(Study material Opens)

-- ==== Sys2Proof/Tests/Slice0.lean ====
section
/-! SUPPORT. Tests. Expected values are those of 95_test_vectors.md (named in each comment) or written out by hand from the
rules; then, for every statement with hypotheses, a concrete state and operands that meet them. -/

namespace Sys2Proof.Tests

open Sys2Proof.Machine

/-! ### Well-formedness (R100 (b)) -/

/-- R100 (b): session 3 of 4 is in range; the ill-formed index 4 is refused, and 0 in a block without sessions. -/
theorem test_wellFormed :
    (Instr.discover 3#8).wellFormed 4 = true ∧ (Instr.discover 4#8).wellFormed 4 = false ∧
      (Instr.send 0#8).wellFormed 0 = false ∧ (Instr.recv 255#8).wellFormed 256 = true ∧
      Instr.encArb.wellFormed 0 = true := by decide

/-! ### Decoding: the words of V5 -/

/-- V5, codec. -/
theorem test_decode_codec :
    decode (.cmd32 0x00000010#32) = .ok .encArb ∧ decode (.cmd32 0x00000011#32) = .ok .encFd ∧
      decode (.cmd32 0x00000012#32) = .ok .decArb ∧ decode (.cmd32 0x00000013#32) = .ok .decFd := by decide

/-- V5, lifecycle. -/
theorem test_decode_lifecycle :
    decode (.cmd32 0x00000020#32) = .ok (.discover 0#8) ∧ decode (.cmd32 0x00000120#32) = .ok (.discover 1#8) ∧
      decode (.cmd32 0x00000021#32) = .ok (.openSess 0#8 .classic .normal) ∧
      decode (.cmd32 0x00020021#32) = .ok (.openSess 0#8 .fdBrs .normal) ∧
      decode (.cmd32 0x00110121#32) = .ok (.openSess 1#8 .fd .listen) ∧
      decode (.cmd32 0x00230021#32) = .ok (.openSess 0#8 .fdNoIso .loopback) ∧
      decode (.cmd32 0x00000022#32) = .ok (.closeSess 0#8) ∧ decode (.cmd32 0x00000322#32) = .ok (.closeSess 3#8) := by
  decide

/-- V5, configuration. -/
theorem test_decode_configuration :
    decode (.cmd32 0x00000030#32) = .ok (.cfgArbRaw 0#8) ∧ decode (.cmd32 0x00000031#32) = .ok (.cfgArbPar 0#8) ∧
      decode (.cmd32 0x00000032#32) = .ok (.cfgFdRaw 0#8) ∧ decode (.cmd32 0x00000333#32) = .ok (.cfgFdPar 3#8) ∧
      decode (.cmd32 0x00000034#32) = .ok (.apply 0#8 false) ∧ decode (.cmd32 0x00010034#32) = .ok (.apply 0#8 true) ∧
      decode (.cmd32 0x00010234#32) = .ok (.apply 2#8 true) := by decide

/-- V5, frames. -/
theorem test_decode_frames :
    decode (.cmd32 0x00000040#32) = .ok (.send 0#8) ∧ decode (.cmd32 0x00030041#32) = .ok (.sendn 0#8 3#16) ∧
      decode (.cmd32 0x00000041#32) = .ok (.sendn 0#8 0#16) ∧ decode (.cmd32 0xFFFF0141#32) = .ok (.sendn 1#8 65535#16) ∧
      decode (.cmd32 0x00000042#32) = .ok (.recv 0#8) ∧ decode (.cmd32 0x00050043#32) = .ok (.recvn 0#8 5#16) := by decide

/-- V5, probes and lookup. -/
theorem test_decode_probes :
    decode (.cmd32 0x00000050#32) = .ok (.probeTerm 0#8) ∧ decode (.cmd32 0x00000051#32) = .ok (.probeEcho 0#8) ∧
      decode (.cmd32 0x00000152#32) = .ok (.probeBlink 1#8) ∧ decode (.cmd32 0x00000053#32) = .ok (.probeTxmode 0#8) ∧
      decode (.cmd32 0x00000060#32) = .ok .errtext := by decide

/-- V5, the ill-formed words. -/
theorem test_decode_reserved :
    [0x00000014#32, 0x00000000#32, 0x000000FF#32, 0x00000110#32, 0x00000160#32, 0x00010020#32, 0x00040021#32, 0x00300021#32,
        0x01020021#32, 0x00020034#32, 0x00010040#32].map (fun cw => decode (.cmd32 cw)) =
      [.error .reservedOpcode, .error .reservedOpcode, .error .reservedOpcode, .error .sessionNotZero,
        .error .sessionNotZero, .error .immediateNotZero, .error .reservedOpenType, .error .reservedOpenMode,
        .error .immediateNotZero, .error .immediateNotZero, .error .immediateNotZero] := by decide

/-- S2, V2: the fields of two timing words, as the rows ARB_WORD and FD_WORD lay them out (R80, R87). -/
theorem test_decode_registerWords :
    decodeTableWord 64 0xA000007D00010B02 = some (.arbWord 125#13 1#8 11#8 2#8) ∧
      decodeTableWord 64 0x00800F00A0032E33 = some (.fdWord 1#1 15#15 25#13 14#5 3#4 3#4) ∧
      decodeTableWord 64 0x2000007D00010B02 = none ∧ decodeTableWord 16 0x10 = none := by decide

/-! ### States to step from -/

/-- A command of requestor 7 with a command word. -/
def cmd (cw : Word32) : Cmd := { Cmd.zero with req := 7, word := .cmd32 cw }

/-- The handle `H0`. -/
def h0 : Handle := ⟨0xC0#64⟩

/-- A session as DISCOVER of "can0" (name 0) leaves it. -/
def discoveredS : Session := { Session.reset with state := .discovered, name := some ⟨0⟩, handle := some h0 }

/-- A session as OPEN leaves it. -/
def openS : Session := { discoveredS with state := .opened, openType := some .fdBrs, openMode := some .normal }

/-- A session as CLOSE leaves it. -/
def closedS : Session := { openS with state := .closed }

/-- A session whose RECV waits for the controller. -/
def busyS : Session :=
  { openS with busy := true, inflight := some ⟨.recv 0#8, cmd 0x00000042#32, 0, [], some (.receive h0 0#32)⟩ }

/-- The state with session 0 as given, a command on the port, and the events to come. -/
def at0 (r : Session) (c : Cmd) (env : List EnvEvent) : State :=
  { State.reset with sessions := [r, Session.reset, Session.reset, Session.reset], portValid := true, port := c, env := env }

/-- Something read from the state after one step. -/
def after {α : Type} (s : State) (f : State → α) : Option α := (nextOf (step s)).map f

/-- The frames `f1`, `g1` of 95_test_vectors.md, with the payload bytes that matter left 0. -/
def f1 : Frame := { Frame.zero with id := 0x123#29, len := 2#7 }
def f2 : Frame := { Frame.zero with id := 0x18DAF110#29, type := .fdBrs, ext := true, len := 12#7 }
def f3 : Frame := { Frame.zero with id := 0x7FF#29, type := .remote }
def g1 : Frame := { Frame.zero with id := 0x321#29, len := 1#7, timestamp := 1000#64 }
def g2 : Frame := { Frame.zero with id := 0x322#29, type := .fd, len := 16#7, timestamp := 1010#64 }

/-- An answer of the controller to session 0. -/
def ans (a : CtlAnswer) : EnvEvent := .answer 0 a

/-! ### One step of each instruction -/

/-- V1: `ENC_ARB 10, 12, 3, 1`. -/
theorem test_encArb :
    after (at0 Session.reset { cmd 0x10#32 with a0 := 10, a1 := 12, a2 := 3, a3 := 1 } [])
      (fun t => (t.resp.status, t.resp.res.r0)) = some (0#64, 0xA000007D00010B02#64) := by decide

/-- V1: `ENC_ARB 656, 1, 1, 1` is rejected and `ENC_ARB 655, 256, 256, 255` is not. -/
theorem test_encArb_limits :
    after (at0 Session.reset { cmd 0x10#32 with a0 := 656, a1 := 1, a2 := 1, a3 := 1 } [])
        (fun t => (t.resp.status, t.resp.res.r0)) = some (6#64, 0#64) ∧
      after (at0 Session.reset { cmd 0x10#32 with a0 := 655, a1 := 256, a2 := 256, a3 := 255 } [])
        (fun t => (t.resp.status, t.resp.res.r0)) = some (0#64, 0xA0001FFB00FFFFFF#64) := by decide

/-- V2: every field at its maximum. -/
theorem test_encFd :
    after (at0 Session.reset { cmd 0x11#32 with a0 := 655, a1 := 32, a2 := 16, a3 := 16, a4 := 32768 } [])
      (fun t => (t.resp.status, t.resp.res.r0)) = some (0#64, 0x00FFFF00A3FF7FFF#64) := by decide

/-- V2: an offset that does not fit 15 bits; S3: offset 0 leaves bit 55 clear. -/
theorem test_encFd_offset :
    after (at0 Session.reset { cmd 0x11#32 with a0 := 655, a1 := 32, a2 := 16, a3 := 16, a4 := 32769 } [])
        (fun t => (t.resp.status, t.resp.res.r0)) = some (6#64, 0#64) ∧
      after (at0 Session.reset { cmd 0x11#32 with a0 := 2, a1 := 15, a2 := 4, a3 := 4 } [])
        (fun t => (t.resp.status, t.resp.res.r0)) = some (0#64, 0x00000000A0032E33#64) := by decide

/-- V3: the largest word. -/
theorem test_decArb :
    after (at0 Session.reset { cmd 0x12#32 with a0 := 0xA0001FFB00FFFFFF#64 } [])
      (fun t => (t.resp.status, t.resp.res.r0, t.resp.res.r1, t.resp.res.r2, t.resp.res.r3)) =
      some (0#64, 8187#64, 256#64, 256#64, 255#64) := by decide

/-- V3: SJW field 0 is no canonical word. -/
theorem test_decArb_sjw :
    after (at0 Session.reset { cmd 0x12#32 with a0 := 0xA000007D00000B02#64 } [])
      (fun t => (t.resp.status, t.resp.res.r0)) = some (6#64, 0#64) := by decide

/-- V4: a word with the offset enabled. -/
theorem test_decFd :
    after (at0 Session.reset { cmd 0x13#32 with a0 := 0x00800F00A0032E33#64 } [])
      (fun t => (t.resp.status, t.resp.res.r0, t.resp.res.r1, t.resp.res.r2, t.resp.res.r3, t.resp.res.r4, t.resp.res.r5)) =
      some (0#64, 25#64, 15#64, 4#64, 4#64, 16#64, 1#64) := by decide

/-- V4: a nonzero offset field with the enable bit clear. -/
theorem test_decFd_disabled :
    after (at0 Session.reset { cmd 0x13#32 with a0 := 0x00000F00A0032E33#64 } [])
      (fun t => (t.resp.status, t.resp.res.r0)) = some (6#64, 0#64) := by decide

/-- P2 step 1: DISCOVER binds "can0". -/
theorem test_discover :
    after (at0 Session.reset (cmd 0x20#32) [ans (.names [⟨0⟩, ⟨1⟩]), ans (.bound (some h0))])
      (fun t => (t.resp.status, t.sessions[0]?, t.dlock)) = some (0#64, some discoveredS, false) := by decide

/-- P3 step 3: "can0" is held by session 0, so `DISCOVER s1` is ChannelBusy after one enumeration. -/
theorem test_discover_busy :
    after (at0 discoveredS (cmd 0x120#32) [.answer 1 (.names [⟨0⟩, ⟨1⟩])])
      (fun t => (t.resp.status, callsIn t.history)) = some (2#64, [.enumerate]) := by decide

/-- P2 step 5: OPEN FD_BRS, NORMAL. -/
theorem test_open :
    after (at0 discoveredS (cmd 0x00020021#32) []) (fun t => (t.resp.status, t.sessions[0]?)) = some (0#64, some openS) := by
  decide

/-- S7: the mode is checked before the type, and no call is made. -/
theorem test_open_order :
    after (at0 discoveredS (cmd 0x00230021#32) [])
      (fun t => (t.resp.status, t.sessions[0]?.map Session.state, callsIn t.history)) =
      some (4#64, some .discovered, []) := by decide

/-- P2 step 8: CLOSE keeps everything but the state. -/
theorem test_close :
    after (at0 openS (cmd 0x22#32) [ans .unbound]) (fun t => (t.resp.status, t.sessions[0]?, callsIn t.history)) =
      some (0#64, some closedS, [.unbind h0]) := by decide

/-- P3 step 15: CLOSE on a closed session. -/
theorem test_close_closed :
    after (at0 closedS (cmd 0x22#32) []) (fun t => (t.resp.status, t.sessions[0]?.map Session.lastError)) =
      some (3#64, some ⟨.invalidChannelState, 0#32⟩) := by decide

/-- P4 step 2: a raw word is staged. -/
theorem test_cfgArbRaw :
    after (at0 discoveredS { cmd 0x30#32 with a0 := 0xA000007D00010B02#64 } [])
      (fun t => (t.resp.status, t.sessions[0]?)) =
      some (0#64, some { discoveredS with arbStaged := some 0xA000007D00010B02#64 }) := by decide

/-- P4 step 3: the parameter form overwrites the staged word with the encoder's. -/
theorem test_cfgArbPar :
    after (at0 { discoveredS with arbStaged := some 0xA000007D00010B02#64 }
        { cmd 0x31#32 with a0 := 20, a1 := 13, a2 := 2, a3 := 1 } [])
      (fun t => (t.resp.status, t.sessions[0]?.bind Session.arbStaged)) = some (0#64, some 0xA00000FA00010C01#64) := by
  decide

/-- V10: the lifecycle check comes before the parameters. -/
theorem test_cfgArbPar_closed :
    after (at0 closedS (cmd 0x31#32) []) (fun t => t.resp.status) = some 3#64 := by decide

/-- P4 step 5: any word is staged unchecked. -/
theorem test_cfgFdRaw :
    after (at0 openS { cmd 0x32#32 with a0 := 0xFFFFFFFFFFFFFFFF#64 } [])
      (fun t => (t.resp.status, t.sessions[0]?.bind Session.fdStaged)) = some (0#64, some 0xFFFFFFFFFFFFFFFF#64) := by decide

/-- P2 step 3: the FD word of 2, 15, 4, 4, 16. -/
theorem test_cfgFdPar :
    after (at0 discoveredS { cmd 0x33#32 with a0 := 2, a1 := 15, a2 := 4, a3 := 4, a4 := 16 } [])
      (fun t => (t.resp.status, t.sessions[0]?.bind Session.fdStaged)) = some (0#64, some 0x00800F00A0032E33#64) := by decide

/-- P4 step 7: a parameter out of range leaves the staged word. -/
theorem test_cfgFdPar_rejected :
    after (at0 { discoveredS with fdStaged := some 0xFFFFFFFFFFFFFFFF#64 }
        { cmd 0x33#32 with a0 := 2, a1 := 33, a2 := 4, a3 := 4 } [])
      (fun t => (t.resp.status, t.sessions[0]?.bind Session.fdStaged)) = some (6#64, some 0xFFFFFFFFFFFFFFFF#64) := by decide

(Study material Closes)

Assigned task: Above are records; repeat only the lines starting at the line with "ill-formed words. -/" and ending at the line with "0x01020021#32, 0x00020034#32, 0x00010040#32].map", exactly as they appear, both included.

Task response:
/-- V5, the ill-formed words. -/
theorem test_decode_reserved :
    [0x00000014#32, 0x00000000#32, 0x000000FF#32, 0x00000110#32, 0x00000160#32, 0x00010020#32, 0x00040021#32, 0x00300021#32,
        0x01020021#32, 0x00020034#32, 0x00010040#32].map (fun cw => decode (.cmd32 cw)) =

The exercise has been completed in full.